/-- CPYS (Add, 2): abs(a) with the sign of b (R161). -/
def execOpCpys (i : Issue) (s : State) : Host.Outcome State Fault Refusal :=
  .next (s.issueOp 0x1A i Op.cpys)

/-- MIN (Add, 2): min(a, b); a NaN operand yields the other (R161). -/
def execOpMin (i : Issue) (s : State) : Host.Outcome State Fault Refusal :=
  .next (s.issueOp 0x1B i Op.min)

/-- MAX (Add, 2): max(a, b); a NaN operand yields the other (R161). -/
def execOpMax (i : Issue) (s : State) : Host.Outcome State Fault Refusal :=
  .next (s.issueOp 0x1C i Op.max)

/-- MID3 (Add, 2): Median of a, b, c (R161). -/
def execOpMid3 (i : Issue) (s : State) : Host.Outcome State Fault Refusal :=
  .next (s.issueOp 0x1D i Op.mid3)

/-- CLAMP (Add, 2): max(c, min(c′, a)) (R161). -/
def execOpClamp (i : Issue) (s : State) : Host.Outcome State Fault Refusal :=
  .next (s.issueOp 0x1E i Op.clamp)

/-- SEL (Add, 2): c ≠ 0 ? a : b, bit for bit (R161). -/
def execOpSel (i : Issue) (s : State) : Host.Outcome State Fault Refusal :=
  .next (s.issueOp 0x1F i (fun _ => Op.sel))

/-- CMPLT (Add, 2): a < b (R161). -/
def execOpCmplt (i : Issue) (s : State) : Host.Outcome State Fault Refusal :=
  .next (s.issueOp 0x20 i Op.cmplt)

/-- CMPLE (Add, 2): a ≤ b (R161). -/
def execOpCmple (i : Issue) (s : State) : Host.Outcome State Fault Refusal :=
  .next (s.issueOp 0x21 i Op.cmple)

/-- CMPEQ (Add, 2): a = b (R161). -/
def execOpCmpeq (i : Issue) (s : State) : Host.Outcome State Fault Refusal :=
  .next (s.issueOp 0x22 i Op.cmpeq)

/-- CMPNE (Add, 2): a ≠ b; true when either operand is NaN (R161). -/
def execOpCmpne (i : Issue) (s : State) : Host.Outcome State Fault Refusal :=
  .next (s.issueOp 0x23 i Op.cmpne)

/-- HYST (Add, 2): 1 if a > c′; 0 if a < c; otherwise d (R161). -/
def execOpHyst (i : Issue) (s : State) : Host.Outcome State Fault Refusal :=
  .next (s.issueOp 0x24 i Op.hyst)

/-- ISAT (Add, 2): a ≤ c or a ≥ c′ (R161). -/
def execOpIsat (i : Issue) (s : State) : Host.Outcome State Fault Refusal :=
  .next (s.issueOp 0x25 i Op.isat)

/-- SGN (Add, 2): −1, 0 or +1 by the sign of a; +1 is 0x7FFF_FFFF in Q1.31 (R161). -/
def execOpSgn (i : Issue) (s : State) : Host.Outcome State Fault Refusal :=
  .next (s.issueOp 0x26 i Op.sgn)

/-- AVG (Add, 2): (a + b) / 2 (R161). -/
def execOpAvg (i : Issue) (s : State) : Host.Outcome State Fault Refusal :=
  .next (s.issueOp 0x27 i Op.avg)

/-- DZONE (Add, 2): 0 if abs(a) ≤ abs(b); otherwise a − abs(b)·sign(a) (R161). -/
def execOpDzone (i : Issue) (s : State) : Host.Outcome State Fault Refusal :=
  .next (s.issueOp 0x28 i Op.dzone)

/-- RLIM (Add, 2): d + max(−abs(b), min(abs(b), a − d)) (R161). -/
def execOpRlim (i : Issue) (s : State) : Host.Outcome State Fault Refusal :=
  .next (s.issueOp 0x29 i Op.rlim)

/-- ANGADD (Add, 2): a + b wrapped (R155) (R161). -/
def execOpAngadd (i : Issue) (s : State) : Host.Outcome State Fault Refusal :=
  .next (s.issueOp 0x2A i Op.angadd)

/-- ANGDIFF (Add, 2): a − b wrapped (R155) (R161). -/
def execOpAngdiff (i : Issue) (s : State) : Host.Outcome State Fault Refusal :=
  .next (s.issueOp 0x2B i Op.angdiff)

/-- WRAPA (Add, 2): a wrapped by at most one 2π step (R155) (R161). -/
def execOpWrapa (i : Issue) (s : State) : Host.Outcome State Fault Refusal :=
  .next (s.issueOp 0x2C i Op.wrapa)

/-- LDEXP (Add, 2): a · 2^k (R161). -/
def execOpLdexp (i : Issue) (s : State) : Host.Outcome State Fault Refusal :=
  .next (s.issueOp 0x2D i Op.ldexp)

/-- RINT (Add, 2): a rounded by RND to an integral value (R161). -/
def execOpRint (i : Issue) (s : State) : Host.Outcome State Fault Refusal :=
  .next (s.issueOp 0x2E i Op.rint)

/-- FRAC (Add, 2): a − floor(a) (R161). -/
def execOpFrac (i : Issue) (s : State) : Host.Outcome State Fault Refusal :=
  .next (s.issueOp 0x2F i Op.frac)

/-- CVT (Add, 2): a read in format i[2:0], written in FMT (R161). -/
def execOpCvt (i : Issue) (s : State) : Host.Outcome State Fault Refusal :=
  .next (s.issueOp 0x30 i Op.cvt)

/-- TOI (Add, 2): Signed integer of a · 2^k; NaN gives 0 (R161). -/
def execOpToi (i : Issue) (s : State) : Host.Outcome State Fault Refusal :=
  .next (s.issueOp 0x31 i Op.toi)

/-- TOU (Add, 2): Unsigned integer of a · 2^k; NaN gives 0 (R161). -/
def execOpTou (i : Issue) (s : State) : Host.Outcome State Fault Refusal :=
  .next (s.issueOp 0x32 i Op.tou)

/-- ITO (Add, 2): a read as a signed integer, times 2^−k, in FMT (R161). -/
def execOpIto (i : Issue) (s : State) : Host.Outcome State Fault Refusal :=
  .next (s.issueOp 0x33 i Op.ito)

/-- UTO (Add, 2): a read as an unsigned integer, times 2^−k, in FMT (R161). -/
def execOpUto (i : Issue) (s : State) : Host.Outcome State Fault Refusal :=
  .next (s.issueOp 0x34 i Op.uto)

/-- IPRE (Add, 2): max(c, min(c′, a − b)) (R161). -/
def execOpIpre (i : Issue) (s : State) : Host.Outcome State Fault Refusal :=
  .next (s.issueOp 0x35 i Op.ipre)

/-- SATT (Add, 2): Saturation timer, reset on exit (R161). -/
def execOpSatt (i : Issue) (s : State) : Host.Outcome State Fault Refusal :=
  .next (s.issueOp 0x36 i Op.satt)

/-- SATTL (Add, 2): Saturation timer, leaky (R161). -/
def execOpSattl (i : Issue) (s : State) : Host.Outcome State Fault Refusal :=
  .next (s.issueOp 0x37 i Op.sattl)

/-- IADD (Add, 2): a + b, signed 32-bit (R161). -/
def execOpIadd (i : Issue) (s : State) : Host.Outcome State Fault Refusal :=
  .next (s.issueOp 0x40 i Op.iadd)

/-- ISUB (Add, 2): a − b, signed 32-bit (R161). -/
def execOpIsub (i : Issue) (s : State) : Host.Outcome State Fault Refusal :=
  .next (s.issueOp 0x41 i Op.isub)

/-- IADDI (Add, 2): a + i sign-extended (R161). -/
def execOpIaddi (i : Issue) (s : State) : Host.Outcome State Fault Refusal :=
  .next (s.issueOp 0x42 i Op.iaddi)

/-- IABS (Add, 2): abs(a), signed (R161). -/
def execOpIabs (i : Issue) (s : State) : Host.Outcome State Fault Refusal :=
  .next (s.issueOp 0x43 i Op.iabs)

/-- IMIN (Add, 2): min(a, b), signed (R161). -/
def execOpImin (i : Issue) (s : State) : Host.Outcome State Fault Refusal :=
  .next (s.issueOp 0x44 i (fun _ => Op.imin))

/-- IMAX (Add, 2): max(a, b), signed (R161). -/
def execOpImax (i : Issue) (s : State) : Host.Outcome State Fault Refusal :=
  .next (s.issueOp 0x45 i (fun _ => Op.imax))

/-- AND (Add, 2): a AND b (R161). -/
def execOpAnd (i : Issue) (s : State) : Host.Outcome State Fault Refusal :=
  .next (s.issueOp 0x46 i (fun _ => Op.land))

/-- OR (Add, 2): a OR b (R161). -/
def execOpOr (i : Issue) (s : State) : Host.Outcome State Fault Refusal :=
  .next (s.issueOp 0x47 i (fun _ => Op.lor))

/-- XOR (Add, 2): a XOR b (R161). -/
def execOpXor (i : Issue) (s : State) : Host.Outcome State Fault Refusal :=
  .next (s.issueOp 0x48 i (fun _ => Op.lxor))

/-- ANDN (Add, 2): a AND NOT b (R161). -/
def execOpAndn (i : Issue) (s : State) : Host.Outcome State Fault Refusal :=
  .next (s.issueOp 0x49 i (fun _ => Op.andn))

/-- SHL (Add, 2): a << i[4:0] (R161). -/
def execOpShl (i : Issue) (s : State) : Host.Outcome State Fault Refusal :=
  .next (s.issueOp 0x4A i Op.shl)

/-- SHR (Add, 2): a >> i[4:0], zero fill (R161). -/
def execOpShr (i : Issue) (s : State) : Host.Outcome State Fault Refusal :=
  .next (s.issueOp 0x4B i Op.shr)

/-- SAR (Add, 2): a >> i[4:0], sign fill (R161). -/
def execOpSar (i : Issue) (s : State) : Host.Outcome State Fault Refusal :=
  .next (s.issueOp 0x4C i Op.sar)

/-- ROR (Add, 2): a rotated right by i[4:0] (R161). -/
def execOpRor (i : Issue) (s : State) : Host.Outcome State Fault Refusal :=
  .next (s.issueOp 0x4D i Op.ror)

/-- BFX (Add, 2): (a >> pos) with bits at len and above cleared (R161). -/
def execOpBfx (i : Issue) (s : State) : Host.Outcome State Fault Refusal :=
  .next (s.issueOp 0x4E i Op.bfx)

/-- BFI (Add, 2): d with bits [pos + len − 1 : pos] replaced by a[len − 1:0] (R161). -/
def execOpBfi (i : Issue) (s : State) : Host.Outcome State Fault Refusal :=
  .next (s.issueOp 0x4F i Op.bfi)

/-- ICMPLT (Add, 2): a < b, signed (R161). -/
def execOpIcmplt (i : Issue) (s : State) : Host.Outcome State Fault Refusal :=
  .next (s.issueOp 0x50 i (fun _ => Op.icmplt))

/-- ICMPLTU (Add, 2): a < b, unsigned (R161). -/
def execOpIcmpltu (i : Issue) (s : State) : Host.Outcome State Fault Refusal :=
  .next (s.issueOp 0x51 i (fun _ => Op.icmpltu))

/-- ICMPEQ (Add, 2): a = b (R161). -/
def execOpIcmpeq (i : Issue) (s : State) : Host.Outcome State Fault Refusal :=
  .next (s.issueOp 0x52 i (fun _ => Op.icmpeq))

/-- CLZ (Add, 2): Leading zeros of a, 0 to 32 (R161). -/
def execOpClz (i : Issue) (s : State) : Host.Outcome State Fault Refusal :=
  .next (s.issueOp 0x53 i (fun _ => Op.clz))

/-- POPC (Add, 2): Number of ones in a (R161). -/
def execOpPopc (i : Issue) (s : State) : Host.Outcome State Fault Refusal :=
  .next (s.issueOp 0x54 i (fun _ => Op.popc))

/-- MUL (MAC, 4): a · b (R161). -/
def execOpMul (i : Issue) (s : State) : Host.Outcome State Fault Refusal :=
  .next (s.issueOp 0x58 i Op.mul)

/-- MAC (MAC, 4): a · b + c (R161). -/
def execOpMac (i : Issue) (s : State) : Host.Outcome State Fault Refusal :=
  .next (s.issueOp 0x59 i Op.mac)

/-- MSUB (MAC, 4): c − a · b (R161). -/
def execOpMsub (i : Issue) (s : State) : Host.Outcome State Fault Refusal :=
  .next (s.issueOp 0x5A i Op.msub)

/-- MSBR (MAC, 4): a · b − c (R161). -/
def execOpMsbr (i : Issue) (s : State) : Host.Outcome State Fault Refusal :=
  .next (s.issueOp 0x5B i Op.msbr)

/-- MULI (MAC, 4): a · x(i) (R154) (R161). -/
def execOpMuli (i : Issue) (s : State) : Host.Outcome State Fault Refusal :=
  .next (s.issueOp 0x5C i Op.muli)

/-- SQR (MAC, 4): a · a (R161). -/
def execOpSqr (i : Issue) (s : State) : Host.Outcome State Fault Refusal :=
  .next (s.issueOp 0x5D i Op.sqr)

/-- LPF1 (MAC, 4): d + a · (b − d) (R161). -/
def execOpLpf1 (i : Issue) (s : State) : Host.Outcome State Fault Refusal :=
  .next (s.issueOp 0x5E i Op.lpf1)

/-- INTG (MAC, 4): max(c, min(c′, d + a · b)) (R161). -/
def execOpIntg (i : Issue) (s : State) : Host.Outcome State Fault Refusal :=
  .next (s.issueOp 0x5F i Op.intg)

/-- IMUL (MAC, 4): Low 32 bits of the signed product a · b (R161). -/
def execOpImul (i : Issue) (s : State) : Host.Outcome State Fault Refusal :=
  .next (s.issueOp 0x60 i Op.imul)

/-- IMULH (MAC, 4): High 32 bits of the signed 64-bit product a · b (R161). -/
def execOpImulh (i : Issue) (s : State) : Host.Outcome State Fault Refusal :=
  .next (s.issueOp 0x61 i (fun _ => Op.imulh))

/-- IMAC (MAC, 4): Low 32 bits of a · b + c, signed (R161). -/
def execOpImac (i : Issue) (s : State) : Host.Outcome State Fault Refusal :=
  .next (s.issueOp 0x62 i Op.imac)

/-- SINCOS (CORDIC, 10): DST ← sin a; DST + 1 ← cos a (R161). -/
def execOpSincos (i : Issue) (s : State) : Host.Outcome State Fault Refusal :=
  .next (s.issueOp 0x68 i Op.sincos)

/-- SIN (CORDIC, 10): sin a (R161). -/
def execOpSin (i : Issue) (s : State) : Host.Outcome State Fault Refusal :=
  .next (s.issueOp 0x69 i Op.sin)

/-- COS (CORDIC, 10): cos a (R161). -/
def execOpCos (i : Issue) (s : State) : Host.Outcome State Fault Refusal :=
  .next (s.issueOp 0x6A i Op.cos)

/-- ROT (CORDIC, 10): DST ← a·cos c − b·sin c; DST + 1 ← a·sin c + b·cos c (R161). -/
def execOpRot (i : Issue) (s : State) : Host.Outcome State Fault Refusal :=
  .next (s.issueOp 0x6B i Op.rot)

/-- ATAN2 (CORDIC, 10): atan2(a, b), a the ordinate; atan2(0, 0) = 0 (R161). -/
def execOpAtan2 (i : Issue) (s : State) : Host.Outcome State Fault Refusal :=
  .next (s.issueOp 0x6C i Op.atan2)

/-- HYPOT (CORDIC, 10): √(a² + b²) (R161). -/
def execOpHypot (i : Issue) (s : State) : Host.Outcome State Fault Refusal :=
  .next (s.issueOp 0x6D i Op.hypot)

/-- VEC (CORDIC, 10): DST ← √(a² + b²); DST + 1 ← atan2(a, b) (R161). -/
def execOpVec (i : Issue) (s : State) : Host.Outcome State Fault Refusal :=
  .next (s.issueOp 0x6E i Op.vec)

----------

● WHAT THE TASK REQUIRES:
Locate the line with "1 ← cos a (R161). -/" in the entries above; extract it and every line after it, verbatim.

● ANSWER:
/-- SINCOS (CORDIC, 10): DST ← sin a; DST + 1 ← cos a (R161). -/
def execOpSincos (i : Issue) (s : State) : Host.Outcome State Fault Refusal :=
  .next (s.issueOp 0x68 i Op.sincos)

/-- SIN (CORDIC, 10): sin a (R161). -/
def execOpSin (i : Issue) (s : State) : Host.Outcome State Fault Refusal :=
  .next (s.issueOp 0x69 i Op.sin)

/-- COS (CORDIC, 10): cos a (R161). -/
def execOpCos (i : Issue) (s : State) : Host.Outcome State Fault Refusal :=
  .next (s.issueOp 0x6A i Op.cos)

/-- ROT (CORDIC, 10): DST ← a·cos c − b·sin c; DST + 1 ← a·sin c + b·cos c (R161). -/
def execOpRot (i : Issue) (s : State) : Host.Outcome State Fault Refusal :=
  .next (s.issueOp 0x6B i Op.rot)

/-- ATAN2 (CORDIC, 10): atan2(a, b), a the ordinate; atan2(0, 0) = 0 (R161). -/
def execOpAtan2 (i : Issue) (s : State) : Host.Outcome State Fault Refusal :=
  .next (s.issueOp 0x6C i Op.atan2)

/-- HYPOT (CORDIC, 10): √(a² + b²) (R161). -/
def execOpHypot (i : Issue) (s : State) : Host.Outcome State Fault Refusal :=
  .next (s.issueOp 0x6D i Op.hypot)

/-- VEC (CORDIC, 10): DST ← √(a² + b²); DST + 1 ← atan2(a, b) (R161). -/
def execOpVec (i : Issue) (s : State) : Host.Outcome State Fault Refusal :=
  .next (s.issueOp 0x6E i Op.vec)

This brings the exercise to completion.